What to produce: Reproduce only the top of the records, down to and including the line containing "page off =>".

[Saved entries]
┌──

-- ==== Sys2Proof/Machine/Mailbox.lean ====
section
/-! DEFINITION. Mailboxes, doorbells, postmarks, receipts and the letters that run no stage
(R103-R130). -/

namespace Sys2Proof.Machine

/-! ### Doorbells -/

def Dev.mb (d : Dev) (n : Nat) : Mbx := mapGet d.mbx n Mbx.reset
def Dev.mbState (d : Dev) (n : Nat) : Nat := d.fld (.mbxStatus n) 2 0

/-- A doorbell write of `size` bytes that reached mailbox n's doorbell (R111). -/
def Dev.bell (d : Dev) (n : Nat) (aligned : Bool) (v : Nat) : Dev :=
  let tail := bitsN v 47 32
  let st := d.mbState n
  if !aligned ∨ bitsN v 55 48 ≠ n ∨ bitsN v 63 56 ≠ 0 ∨ st = 0 ∨ st = 3 then d.setBit (.mbxStatus n) 9 true
  else
    let head := d.fld (.mbxHead n) 15 0
    if 2 ^ d.fld (.mbxCfg n) 3 0 < (tail + 65536 - head) % 65536 then
      (d.setBit (.mbxStatus n) 10 true).raise { readerInc d n 2 with d0 := tail + head * 2 ^ 16 }
    else if tail = d.fld (.mbxTail n) 15 0 then d
    else
      { d with mbx := mapSet d.mbx n { d.mb n with bell := BitVec.ofNat 32 v } }.setFld (.mbxTail n) 15 0 tail

/-- A 64-bit doorbell write through BAR0 or MBX_DOORBELL (R110, R111). Either crosses the offices to the mailbox's partition (R20,
R130): held while that is installed (R71). -/
def execDoorbell (src : BellSrc) (size : Nat) (value : W64) (s : State) : Host.Outcome State Fault Refusal :=
  .next (s.onDev fun d =>
    match src with
    | .bar0 page off =>
      if !barsOn d ∨ d.recovery = true ∨ 256 ≤ page ∨ 8 ≤ off then d else
      let r : Reg := .mbxDoorbell page
      let go := fun (d : Dev) => d.bell page (off = 0 ∧ size = 8) value.toNat
      let hold := { d with held := d.held ++ [.cmd (mmioPort r.info.offset) .bar0 r.info.offset 8 (.doorbell src size value)] }
      if barWait d then hold else
      match crossing d 4 (mmioPort r.info.offset) (mmioBase + r.info.offset) 8 true with
      | (.ok _, d) => go d
      | (.error (.wait _), _) => hold
      | (.error _, _) => go d
    | .mmio v n => if 256 ≤ n then d else
      d.viaReg v .noEngine (.mbxDoorbell n) (.doorbell src size value) fun d => d.bell n (size = 8) value.toNat)

/-! ### The format check (R104, R106, R108 step 1) -/

/-- Where the operands of an opcode end (R106, R107). -/
def operandEnd : Nat → Option Nat
  | 0x01 => some 0 | 0x02 => some 0x18 | 0x03 => some 8 | 0x04 => some 0x10 | 0x05 => some 8 | 0x06 => some 0x20
  | 0x07 => some 8 | 0x08 => some 0 | 0x10 => some 0x10 | 0x11 => some 0x10 | 0x12 => some 8 | 0x13 => some 8
  | 0x14 => some 8 | 0x15 => some 8 | 0x20 => some 0x18 | 0x21 => some 0 | 0x30 => some 8 | 0x31 => some 8
  | 0x3F => some 0 | _ => none

/-- The first check of a list that fails, with its DETAIL. -/
def firstBad : List (Bool × Nat) → Option Nat
  | [] => none
  | (ok, k) :: cs => if ok then firstBad cs else some k

/-- The checks on the header, by ascending offset. -/
def headerChecks (h : List Byte) : List (Bool × Nat) :=
  let op := field h 0 1
  let enc := field h 0x18 2
  let opEnd := (operandEnd op).getD 0
  let body := opEnd + enc
  let encOk := match op with
    | 0x01 => enc % 8 = 0 && enc ≤ 480
    | 0x20 => enc ≤ 456
    | 0x3F => enc ≤ 480
    | _ => enc = 0
  [(bitsN (field h 1 1) 7 2 = 0, 1), (bitsN (field h 2 1) 7 6 = 0, 2),
   (bitsN (field h 3 1) 7 2 = 0 && field h 3 1 = (if body ≤ 96 then 0 else ceilDiv (body - 96) 128), 3), (bitsN (field h 4 2) 15 12 = 0, 4),
   (bitsN (field h 6 2) 15 12 = 0 && (op = 0x01 || op = 0x14 || field h 6 2 = 0), 6),
   (field h 0x10 8 % 32 = 0, 0x10), (encOk, 0x18), (zeroRange h 0x1A 6, 0x1A)]

/-- The reserved fields of a header alone, for an opcode that is not in the table (R6, R104). -/
def headerReserved (h : List Byte) : List (Bool × Nat) :=
  [(bitsN (field h 1 1) 7 2 = 0, 1), (bitsN (field h 2 1) 7 6 = 0, 2), (bitsN (field h 3 1) 7 2 = 0, 3),
   (bitsN (field h 4 2) 15 12 = 0, 4), (bitsN (field h 6 2) 15 12 = 0, 6), (zeroRange h 0x1A 6, 0x1A)]

/-- The checks on the operands, by ascending body offset. A CTX_OPEN whose ENC_LEN is not twice its NROUTES reports NROUTES as
the bad field; the spec does not say which of the two is (log entry 22). -/
def operandChecks (op enc : Nat) (b : List Byte) : List (Bool × Nat) :=
  let obj : Bool × Nat := (field b 0 8 < 2 ^ 24, 0)
  match op with
  | 0x02 => [(field b 0 4 < 0xFF0000, 0), (field b 4 1 ≤ 3, 4), (field b 5 1 ≤ 1, 5), (field b 6 1 < 4, 6),
             (field b 7 1 = 0, 7)]
  | 0x03 => [obj]
  | 0x04 | 0x05 => [(field b 0 8 < 0xFF0000, 0)]
  | 0x06 => [(let n := field b 0 8; 64 ≤ n && n ≤ 2 ^ 32 && n % 64 = 0, 0), (field b 0x18 8 ≤ 3, 0x18)]
  | 0x07 => [(field b 0 8 ≤ 1, 0)]
  | 0x10 => [(field b 8 8 < 2 ^ 32 && bitsN (field b 8 8) 30 24 = 0, 8)]
  | 0x11 => [(field b 0xC 4 ≤ 1, 0xC)]
  | 0x20 => [(let r := field b 8 8; tableOk r, 8),
             (let n := field b 0x10 8; 1 ≤ n && n ≤ 228 && enc = 2 * n, 0x10)]
  | 0x30 | 0x31 => [(field b 0 1 ≤ 3, 0), (field b 6 2 = 0, 6)]
  | _ => []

└──

Output of the exercise:
-- ==== Sys2Proof/Machine/Mailbox.lean ====
section
/-! DEFINITION. Mailboxes, doorbells, postmarks, receipts and the letters that run no stage
(R103-R130). -/

namespace Sys2Proof.Machine

/-! ### Doorbells -/

def Dev.mb (d : Dev) (n : Nat) : Mbx := mapGet d.mbx n Mbx.reset
def Dev.mbState (d : Dev) (n : Nat) : Nat := d.fld (.mbxStatus n) 2 0

/-- A doorbell write of `size` bytes that reached mailbox n's doorbell (R111). -/
def Dev.bell (d : Dev) (n : Nat) (aligned : Bool) (v : Nat) : Dev :=
  let tail := bitsN v 47 32
  let st := d.mbState n
  if !aligned ∨ bitsN v 55 48 ≠ n ∨ bitsN v 63 56 ≠ 0 ∨ st = 0 ∨ st = 3 then d.setBit (.mbxStatus n) 9 true
  else
    let head := d.fld (.mbxHead n) 15 0
    if 2 ^ d.fld (.mbxCfg n) 3 0 < (tail + 65536 - head) % 65536 then
      (d.setBit (.mbxStatus n) 10 true).raise { readerInc d n 2 with d0 := tail + head * 2 ^ 16 }
    else if tail = d.fld (.mbxTail n) 15 0 then d
    else
      { d with mbx := mapSet d.mbx n { d.mb n with bell := BitVec.ofNat 32 v } }.setFld (.mbxTail n) 15 0 tail

/-- A 64-bit doorbell write through BAR0 or MBX_DOORBELL (R110, R111). Either crosses the offices to the mailbox's partition (R20,
R130): held while that is installed (R71). -/
def execDoorbell (src : BellSrc) (size : Nat) (value : W64) (s : State) : Host.Outcome State Fault Refusal :=
  .next (s.onDev fun d =>
    match src with
    | .bar0 page off =>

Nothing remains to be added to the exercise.